_What the task asks_: Exact repetition of the whole listing is what this exercise asks for.

○ ○ ○ ○ ○ ○ ○

/-- REHEARSAL_WINDOW_END. -/
def rehearsalWindowEnd (n : Nat) (r : WindowResult) (s : State) : State :=
  match s.cal.windows.find? n, targetOf n with
  | some w, some x =>
    let ok := r.trained || w.sweep
    let s := s.withCal fun c => { c with windows := c.windows.erase n, current := if r.trained && !w.sweep then c.current.set n r.newValue else c.current }
    let s := match x with
      | .pseudo i c => s.heartMargin i c r.margin
      | .lane p l => s.laneEnd p l w r
      | .flash _ => s
    let s := s.bump pgCal 0x064
    let s := s.when (!ok) fun s => (s.bump pgCal 0x068).sticky pgCal 0x044 0x20
    w.serves.foldl (fun s cid => s.serveEnd cid x (if ok then .ok else .mediaError) r) s
  | _, _ => s

def execRehearsalWindowEnd (t target : Nat) (r : WindowResult) (s : State) : Host.Outcome State Fault Refusal :=
  done ((s.at t).onlyIf s.live (rehearsalWindowEnd target r))

end Sys2Proof.Machine
end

○ ○ ○ ○ ○ ○ ○

_Written response_:
/-- REHEARSAL_WINDOW_END. -/
def rehearsalWindowEnd (n : Nat) (r : WindowResult) (s : State) : State :=
  match s.cal.windows.find? n, targetOf n with
  | some w, some x =>
    let ok := r.trained || w.sweep
    let s := s.withCal fun c => { c with windows := c.windows.erase n, current := if r.trained && !w.sweep then c.current.set n r.newValue else c.current }
    let s := match x with
      | .pseudo i c => s.heartMargin i c r.margin
      | .lane p l => s.laneEnd p l w r
      | .flash _ => s
    let s := s.bump pgCal 0x064
    let s := s.when (!ok) fun s => (s.bump pgCal 0x068).sticky pgCal 0x044 0x20
    w.serves.foldl (fun s cid => s.serveEnd cid x (if ok then .ok else .mediaError) r) s
  | _, _ => s

def execRehearsalWindowEnd (t target : Nat) (r : WindowResult) (s : State) : Host.Outcome State Fault Refusal :=
  done ((s.at t).onlyIf s.live (rehearsalWindowEnd target r))

end Sys2Proof.Machine
end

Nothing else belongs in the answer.